Data under study START

-- ==== Sys2Proof/Machine/Barriers.lean ====
section
/-! DEFINITION. Barrier objects and completion signals (R261 to R265, R271). -/

namespace Sys2Proof.Machine

/-- Is a tile in the rectangle of a barrier (R261)? -/
def inRect (x : Bar) (t : Nat) : Bool :=
  decide (x.rLo ≤ globR t) && decide (globR t ≤ x.rHi) && decide (x.cLo ≤ globC t) && decide (globC t ≤ x.cHi)

/-- May a tile use a barrier: it is valid, the tile a member, and of its partition (R262)? -/
def isMember (m : Mod) (b t : Nat) : Bool :=
  let x := barOf m b
  x.valid && partOfTile m t == some x.part && inRect x t

/-- A waiter of a barrier is woken with a status; it learns of it 24 cycles after the event (R263, R264). -/
def wakeBwait (b c code : Nat) (m : Mod) (t : Nat) : Mod :=
  let d := tdOf m t
  match d.st, d.wait.kind with
  | .waiting, .bwait b' _ rd => if b = b' then endWait t (c + 24) (putStatus t rd code 0 (c + 24) m) else m
  | _, _ => m

/-- Is a generation after another, by the serial rule (R54, R263)? -/
def genAfter (gen g : Nat) : Bool := let n := (gen + 65536 - g) % 65536; decide (0 < n) && decide (n < 0x8000)

/-- Does a tile wait in BWAIT for a generation that a barrier has passed? -/
def waitsPast (m : Mod) (b t : Nat) : Bool :=
  match (tdOf m t).wait.kind with
  | .bwait _ g _ => genAfter (barOf m b).gen g
  | _ => false

/-- BARRIER_RELEASE (R261, R263): GENERATION advances, COUNT is 0, the waiters for a generation that is now past hear of it. -/
def releaseBar (b c : Nat) (m : Mod) : Mod :=
  let m := modBar b (fun x => { x with
    gen := (x.gen + 1) % 65536, arrived := [], releases := satAdd 32 x.releases 1
    releasedAt := c :: x.releasedAt.filter (fun r => decide (c < r + 24)) }) m
  let ws := (barOf m b).waiters.filter (waitsPast m b)
  let m := modBar b (fun x => { x with waiters := x.waiters.filter (fun t => !waitsPast m b t) }) m
  ws.foldl (wakeBwait b c chOk) m

/-- BARRIER_BREAK (R264): the waiters hear BROKEN; unless the job is killed, Gondola fails the step. -/
def breakBar (b cause c : Nat) (fails : Bool) (m : Mod) : Mod :=
  let x := barOf m b
  if x.state = .broken then m
  else
    let m := modBar b (fun x => { x with state := .broken, cause := cause, breaks := satAdd 16 x.breaks 1, waiters := [] }) m
    let m := x.waiters.foldl (wakeBwait b c chBroken) m
    if fails then signalModule x.part 0x0A cause m else m

/-- BARRIVE (R262): it is counted 24 cycles later. -/
def barriveEff (t : Nat) (b : BitVec 22) (e : SlotEnv) (m : Mod) : Mod :=
  let n := bits (getS e.base (fRa b)).toNat 11 0
  let m := modTd t (owes [kS (fRd b)] e.cycle) m
  modBar n (fun x => { x with pending := x.pending ++ [(t, fRd b, e.cycle + 24)] }) m

/-- BARRIVE. -/
def execBarrive (j : Issue) (b : BitVec 22) (s : State) : Ans :=
  issueXIf (xIns 0x19 (bits b.toNat 11 0 == 0) [kS (fRa b)] [kS (fRd b)]) (fun _ e => bits (getS e.base (fRa b)).toNat 31 12 == 0)
    (barriveEff j.tile.val b) j b s

/-- Count one arrival of a cycle (R262); repeat arrivals of members wait for the end of the cycle. -/
def countArrival (b c : Nat) (g : Nat) (x : Nat × Nat × Nat) (m : Mod) : Mod :=
  let t := x.1
  let z := barOf m b
  if z.state = .broken then putStatus t x.2.1 chBroken z.gen (c + 24) m
  else
    let m := modBar b (fun z => { z with
      firstAt := if z.arrived.isEmpty then c else z.firstAt, arrived := z.arrived ++ [t], lastTile := t, lastTick := (tileTick m t c).1 }) m
    putStatus t x.2.1 chOk g (c + 24) m

/-- The arrivals of one cycle: those of members that have not arrived in this generation, and the repeats. -/
def splitArrivals (seen : List Nat) : List (Nat × Nat × Nat) → List (Nat × Nat × Nat) × List (Nat × Nat × Nat)
  | [] => ([], [])
  | x :: r =>
    if seen.contains x.1 then let s := splitArrivals seen r; (s.1, x :: s.2)
    else let s := splitArrivals (x.1 :: seen) r; (x :: s.1, s.2)

/-- BARRIER_ARRIVAL (R261, R262, R264): the arrivals of the earliest cycle are counted; a release comes before a break. The barrier stands
still in an emergency stop (R23) and in a stall of its partition (R232). -/
def execBarrierArrival (b : Fin 4096) (s : State) : Ans :=
  onMod (fun m =>
    let b := b.val
    match (if fabricHeld m (barOf m b).part then [] else (barOf m b).pending) with
    | [] => m
    | p :: ps =>
      let c := ps.foldl (fun a x => Nat.min a x.2.2) p.2.2
      let now := (p :: ps).filter (fun x => x.2.2 == c)
      let m := modBar b (fun x => { x with pending := x.pending.filter (fun x => x.2.2 != c) }) m
      let outs := now.filter (fun x => !isMember m b x.1)
      let ins := now.filter (fun x => isMember m b x.1)
      let m := outs.foldl (fun m x =>
        putStatus x.1 x.2.1 chClosed 0 (c + 24) (modBar b (fun z => { z with refused := satAdd 16 z.refused 1 }) m)) m
      if ins.isEmpty then m
      else
        let m := if (barOf m b).state = .retired then breakBar b (barOf m b).cause c true m else m
        let z := barOf m b
        let sp := splitArrivals z.arrived ins
        let m := sp.1.foldl (fun m x => countArrival b c z.gen x m) m
        let counted := z.state = .active && !sp.1.isEmpty
        let m := if counted then modBar b (fun z => { z with lastTile := sp.1.foldl (fun a x => Nat.max a x.1) 0 }) m else m
        let m := if counted && (barOf m b).arrived.length == z.participants then releaseBar b c m else m
        sp.2.foldl (fun m x =>
          let m := if (barOf m b).state = .active then breakBar b 3 c true m else m
          putStatus x.1 x.2.1 chBroken (barOf m b).gen (c + 24) m) m) s

/-- BARRIER_LIMIT_EXPIRY (R264): the first arrival of the generation is LIMIT × 65,536 cycles old. -/
def execBarrierLimitExpiry (b : Fin 4096) (s : State) : Ans :=
  onMod (fun m =>
    let x := barOf m b.val
    let due := x.firstAt + x.limit * 65536
    if m.power.active || x.state ≠ .active || x.limit = 0 || x.arrived.isEmpty || partNow m x.part < due then m
    else breakBar b.val 4 due true m) s

/-- BWAIT (R263): the release that ended the generation it names may still be on its way to the tile. -/
def bwaitEff (t : Nat) (b : BitVec 22) (e : SlotEnv) (m : Mod) : Mod :=
  let n := bits (getS e.base (fRa b)).toNat 11 0
  let g := bits (getS e.base (fRb b)).toNat 15 0
  let x := barOf m n
  let ahead := (x.gen + 65536 - g) % 65536
  let rd := fRd b
  if !isMember m n t then putStatus t rd chClosed 0 e.cycle m
  else if x.state = .broken || x.state = .retired then putStatus t rd chBroken 0 e.cycle m
  else if 0x4000 < ahead && ahead < 0xC000 then putStatus t rd chClosed 0 e.cycle m
  else if genAfter x.gen g then
    let due := match nth? x.releasedAt (ahead - 1) with
      | some r => r + 24
      | none => 0
    if decide (e.cycle < due) then setWaitDue t (.bwait n g rd) due (putStatus t rd chOk 0 due m)
    else putStatus t rd chOk 0 e.cycle m
  else
    setWait t (.bwait n g rd)
      (modTd t (owes [kS rd] e.cycle) (modBar n (fun x => { x with waiters := x.waiters ++ [t] }) m))

/-- BWAIT. -/
def execBwait (j : Issue) (b : BitVec 22) (s : State) : Ans :=
  issueXIf (xIns 0x1A (fFn b == 0) [kS (fRa b), kS (fRb b)] [kS (fRd b)])
    (fun _ e => bits (getS e.base (fRa b)).toNat 31 12 == 0 && bits (getS e.base (fRb b)).toNat 31 16 == 0)
    (bwaitEff j.tile.val b) j b s

/-- A member of an active barrier is gone (R264): it breaks if any has arrived or, as its list says, waits in BWAIT, else it retires. -/
def goneFrom (b cause c : Nat) (waits fails : Bool) (m : Mod) : Mod :=
  let x := barOf m b
  if x.state ≠ .active then m
  else if !x.arrived.isEmpty || waits then breakBar b cause c fails m
  else modBar b (fun x => { x with state := .retired, cause := cause }) m

/-- BARRIER_RETIRE and its breaks (R82, R264): a member ends (cause 2) or is reset or killed (cause 1). -/
def memberGone (t cause c : Nat) (fails : Bool) (m : Mod) : Mod :=
  m.bars.foldl (fun m e =>
    if !isMember m e.1 t then m
    else
      let m := modBar e.1 (fun x => { x with waiters := x.waiters.filter (· ≠ t) }) m
      goneFrom e.1 cause c (!(barOf m e.1).waiters.isEmpty) fails m) m

/-! ## Completion signals (R265) -/

/-- A completion increments a signal, which saturates; an SWAIT that waits for it takes its count. -/
def addSignal (t n c : Nat) (m : Mod) : Mod :=
  let m := modTd t (fun d => { d with sigs := mmod 0 d.sigs n (fun v => satAdd 16 v 1) }) m
  let d := tdOf m t
  match d.st, d.wait.kind with
  | .waiting, .swait g k =>
    if g = n && decide (k ≤ mget 0 d.sigs n) then
      endWait t c (modTd t (fun d => { d with sigs := mmod 0 d.sigs n (· - k) }) m)
    else m
  | _, _ => m

/-- SWAIT (R265). -/
def swaitEff (t : Nat) (b : BitVec 22) (_ : SlotEnv) (m : Mod) : Mod :=
  let g := bits b.toNat 21 16
  let k := bits b.toNat 15 10
  if k ≤ mget 0 (tdOf m t).sigs g then modTd t (fun d => { d with sigs := mmod 0 d.sigs g (· - k) }) m
  else setWait t (.swait g k) m

/-- SWAIT. -/
def execSwait (j : Issue) (b : BitVec 22) (s : State) : Ans :=
  issueX (xIns 0x21 (bits b.toNat 9 0 == 0 && bits b.toNat 15 10 != 0) [] []) (swaitEff j.tile.val b) j b s

end Sys2Proof.Machine
end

Data under study END

(Exercise description): All that is wanted is an exact copy of the lines above from the one with "def wakeBwait (b" through the one with "match (tdOf m t).wait.kind with", with both ends included.

(Written solution):
def wakeBwait (b c code : Nat) (m : Mod) (t : Nat) : Mod :=
  let d := tdOf m t
  match d.st, d.wait.kind with
  | .waiting, .bwait b' _ rd => if b = b' then endWait t (c + 24) (putStatus t rd code 0 (c + 24) m) else m
  | _, _ => m

/-- Is a generation after another, by the serial rule (R54, R263)? -/
def genAfter (gen g : Nat) : Bool := let n := (gen + 65536 - g) % 65536; decide (0 < n) && decide (n < 0x8000)

/-- Does a tile wait in BWAIT for a generation that a barrier has passed? -/
def waitsPast (m : Mod) (b t : Nat) : Bool :=
  match (tdOf m t).wait.kind with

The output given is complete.